If you’re looking to update your gear bag and get your hands on one of the best Nikon DX camera lenses, you’ve come to the right place! In this article, we look at the best lenses for Nikon’s crop sensor cameras. Whether you’re a professional or you’re just starting out, there’s something for everyone on this list!
If you’re looking for a gift for a budding photographer, one of these lenses would be the perfect gift.
The Best Nikon DX Camera Lenses:
- 1. Sigma 18-35mm f/1.8 DC HSM Art
- 2. Nikon AF-S DX Nikkor 35mm f/1.8G
- 3. Nikon AF-S FX Nikkor 50mm f/1.8G
- 4. Nikon AF-S DX Micro NIKKOR 40mm f/2.8G
- 5. Nikon AF-S NIKKOR 200-500mm f/5.6E ED VR Lens
- 6. Tokina AT-X 14-20mm f/2 PRO
- 7. Sigma 17-50mm f/2.8 EX DC OS HSM
- 8. Tamron SP AF 17-50mm f/2.8 XR Dii-II VC LD Aspherical (IF)
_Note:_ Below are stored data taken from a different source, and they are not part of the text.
-- ==== Sys2Proof/Laws/State.lean ====
section
/-! SUPPORT. State.lean: what each named update leaves alone: one lemma per field per update, true by rfl, so that no proof
unfolds a record update. -/

namespace Sys2Proof.Machine


@[simp] theorem State.setReg_pending (s : State) (o : Nat) (v : Pair) : (s.setReg o v).pending = s.pending := rfl
@[simp] theorem State.setReg_tick (s : State) (o : Nat) (v : Pair) : (s.setReg o v).tick = s.tick := rfl
@[simp] theorem State.setReg_quarter (s : State) (o : Nat) (v : Pair) : (s.setReg o v).quarter = s.quarter := rfl
@[simp] theorem State.setReg_copy (s : State) (o : Nat) (v : Pair) : (s.setReg o v).copy = s.copy := rfl
@[simp] theorem State.setReg_cclk (s : State) (o : Nat) (v : Pair) : (s.setReg o v).cclk = s.cclk := rfl
@[simp] theorem State.setReg_hclk (s : State) (o : Nat) (v : Pair) : (s.setReg o v).hclk = s.hclk := rfl
@[simp] theorem State.setReg_uclk (s : State) (o : Nat) (v : Pair) : (s.setReg o v).uclk = s.uclk := rfl
@[simp] theorem State.setReg_bucketAt (s : State) (o : Nat) (v : Pair) : (s.setReg o v).bucketAt = s.bucketAt := rfl
@[simp] theorem State.setReg_ageingAt (s : State) (o : Nat) (v : Pair) : (s.setReg o v).ageingAt = s.ageingAt := rfl
@[simp] theorem State.setReg_leaseAt (s : State) (o : Nat) (v : Pair) : (s.setReg o v).leaseAt = s.leaseAt := rfl
@[simp] theorem State.setReg_thermalAt (s : State) (o : Nat) (v : Pair) : (s.setReg o v).thermalAt = s.thermalAt := rfl
@[simp] theorem State.setReg_free (s : State) (o : Nat) (v : Pair) : (s.setReg o v).free = s.free := rfl
@[simp] theorem State.setReg_nextId (s : State) (o : Nat) (v : Pair) : (s.setReg o v).nextId = s.nextId := rfl
@[simp] theorem State.setReg_page (s : State) (o : Nat) (v : Pair) : (s.setReg o v).page = s.page := rfl
@[simp] theorem State.setReg_readData (s : State) (o : Nat) (v : Pair) : (s.setReg o v).readData = s.readData := rfl
@[simp] theorem State.setReg_epc (s : State) (o : Nat) (v : Pair) : (s.setReg o v).epc = s.epc := rfl
@[simp] theorem State.setReg_ports (s : State) (o : Nat) (v : Pair) : (s.setReg o v).ports = s.ports := rfl
@[simp] theorem State.setReg_pkts (s : State) (o : Nat) (v : Pair) : (s.setReg o v).pkts = s.pkts := rfl
@[simp] theorem State.setReg_eouts (s : State) (o : Nat) (v : Pair) : (s.setReg o v).eouts = s.eouts := rfl
@[simp] theorem State.setReg_prs (s : State) (o : Nat) (v : Pair) : (s.setReg o v).prs = s.prs := rfl
@[simp] theorem State.setReg_fwd (s : State) (o : Nat) (v : Pair) : (s.setReg o v).fwd = s.fwd := rfl
@[simp] theorem State.setReg_dsp (s : State) (o : Nat) (v : Pair) : (s.setReg o v).dsp = s.dsp := rfl
@[simp] theorem State.setReg_threads (s : State) (o : Nat) (v : Pair) : (s.setReg o v).threads = s.threads := rfl
@[simp] theorem State.setReg_cores (s : State) (o : Nat) (v : Pair) : (s.setReg o v).cores = s.cores := rfl
@[simp] theorem State.setReg_imem (s : State) (o : Nat) (v : Pair) : (s.setReg o v).imem = s.imem := rfl
@[simp] theorem State.setReg_mem (s : State) (o : Nat) (v : Pair) : (s.setReg o v).mem = s.mem := rfl
@[simp] theorem State.setReg_poison (s : State) (o : Nat) (v : Pair) : (s.setReg o v).poison = s.poison := rfl
@[simp] theorem State.setReg_chans (s : State) (o : Nat) (v : Pair) : (s.setReg o v).chans = s.chans := rfl
@[simp] theorem State.setReg_units (s : State) (o : Nat) (v : Pair) : (s.setReg o v).units = s.units := rfl
@[simp] theorem State.setReg_offers (s : State) (o : Nat) (v : Pair) : (s.setReg o v).offers = s.offers := rfl
@[simp] theorem State.setReg_rings (s : State) (o : Nat) (v : Pair) : (s.setReg o v).rings = s.rings := rfl
@[simp] theorem State.setReg_sems (s : State) (o : Nat) (v : Pair) : (s.setReg o v).sems = s.sems := rfl
@[simp] theorem State.setReg_umbraSem (s : State) (o : Nat) (v : Pair) : (s.setReg o v).umbraSem = s.umbraSem := rfl
@[simp] theorem State.setReg_lines (s : State) (o : Nat) (v : Pair) : (s.setReg o v).lines = s.lines := rfl
@[simp] theorem State.setReg_exts (s : State) (o : Nat) (v : Pair) : (s.setReg o v).exts = s.exts := rfl
@[simp] theorem State.setReg_dchans (s : State) (o : Nat) (v : Pair) : (s.setReg o v).dchans = s.dchans := rfl
@[simp] theorem State.setReg_wipe (s : State) (o : Nat) (v : Pair) : (s.setReg o v).wipe = s.wipe := rfl
@[simp] theorem State.setReg_slices (s : State) (o : Nat) (v : Pair) : (s.setReg o v).slices = s.slices := rfl
@[simp] theorem State.setReg_slcCmd (s : State) (o : Nat) (v : Pair) : (s.setReg o v).slcCmd = s.slcCmd := rfl
@[simp] theorem State.setReg_qps (s : State) (o : Nat) (v : Pair) : (s.setReg o v).qps = s.qps := rfl
@[simp] theorem State.setReg_unmasked (s : State) (o : Nat) (v : Pair) : (s.setReg o v).unmasked = s.unmasked := rfl
@[simp] theorem State.setReg_vectors (s : State) (o : Nat) (v : Pair) : (s.setReg o v).vectors = s.vectors := rfl
@[simp] theorem State.setReg_pba (s : State) (o : Nat) (v : Pair) : (s.setReg o v).pba = s.pba := rfl
@[simp] theorem State.setReg_d3 (s : State) (o : Nat) (v : Pair) : (s.setReg o v).d3 = s.d3 := rfl
@[simp] theorem State.setReg_power (s : State) (o : Nat) (v : Pair) : (s.setReg o v).power = s.power := rfl
@[simp] theorem State.setReg_boot (s : State) (o : Nat) (v : Pair) : (s.setReg o v).boot = s.boot := rfl
@[simp] theorem State.setReg_pins (s : State) (o : Nat) (v : Pair) : (s.setReg o v).pins = s.pins := rfl
@[simp] theorem State.setReg_errSeq (s : State) (o : Nat) (v : Pair) : (s.setReg o v).errSeq = s.errSeq := rfl
@[simp] theorem State.setReg_fatal (s : State) (o : Nat) (v : Pair) : (s.setReg o v).fatal = s.fatal := rfl
@[simp] theorem State.setReg_savedExts (s : State) (o : Nat) (v : Pair) : (s.setReg o v).savedExts = s.savedExts := rfl
@[simp] theorem State.setReg_semDone (s : State) (o : Nat) (v : Pair) : (s.setReg o v).semDone = s.semDone := rfl
@[simp] theorem State.setReg_errAt (s : State) (o : Nat) (v : Pair) : (s.setReg o v).errAt = s.errAt := rfl
@[simp] theorem State.setReg_alertAt (s : State) (o : Nat) (v : Pair) : (s.setReg o v).alertAt = s.alertAt := rfl
@[simp] theorem State.setReg_halts (s : State) (o : Nat) (v : Pair) : (s.setReg o v).halts = s.halts := rfl
@[simp] theorem State.setReg_dcmds (s : State) (o : Nat) (v : Pair) : (s.setReg o v).dcmds = s.dcmds := rfl
@[simp] theorem State.setReg_out (s : State) (o : Nat) (v : Pair) : (s.setReg o v).out = s.out := rfl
- 9. Nikon AF-S DX NIKKOR 18-200mm f/3.5-5.6G ED VR II Lens
- 10. Nikon AF-S DX Micro NIKKOR 85mm f/3.5G ED VR
- 11. Nikon AF-S NIKKOR 28-300mm f/3.5-5.6G ED VR
- 12. Nikon AF-P DX Nikkor 18-55mm f/3.5-5.6G VR
- 13. Nikon AF-S DX Zoom-NIKKOR 17-55mm f/2.8G IF-ED
- 14. Sigma 60-600mm f/4.5-6.3 DG OS HSM Sports
- 15. Nikon AF-S DX NIKKOR 16-80mm f/2.8-4E ED VR
1. Sigma 18-35mm f/1.8 DC HSM Art
This is an incredibly powerful lens built with quality in mind. You’re going to love this lens for capturing sharp, wide-angle photos.
The Sigma 18-35mm f/1.8 DC HSM Art is a variable standard focal length lens. Designed especially for the crop DX camera system. The effective focal length on a DX camera is 27–52.5mm.
There is a total of 9 rounded aperture blades. The higher the number of aperture diaphragm blades, especially if they are rounded, helps in creating a better looking out of focus effect (Bokeh).
This lens is an excellent performing unit. The lens is rated as the best by DxOMark among all lenses compatible with the Nikon F mount APS-C system (actual results based on tests on a Nikon D500). Therefore this is our pick as one of the absolute best Nikon DX camera lenses listed here.
2. Nikon AF-S DX Nikkor 35mm f/1.8G
Fast f/1.8 aperture. Excellent handling and image quality.
This 35mm standard prime has been designed for the smaller image circle of Nikon’s DX camera system.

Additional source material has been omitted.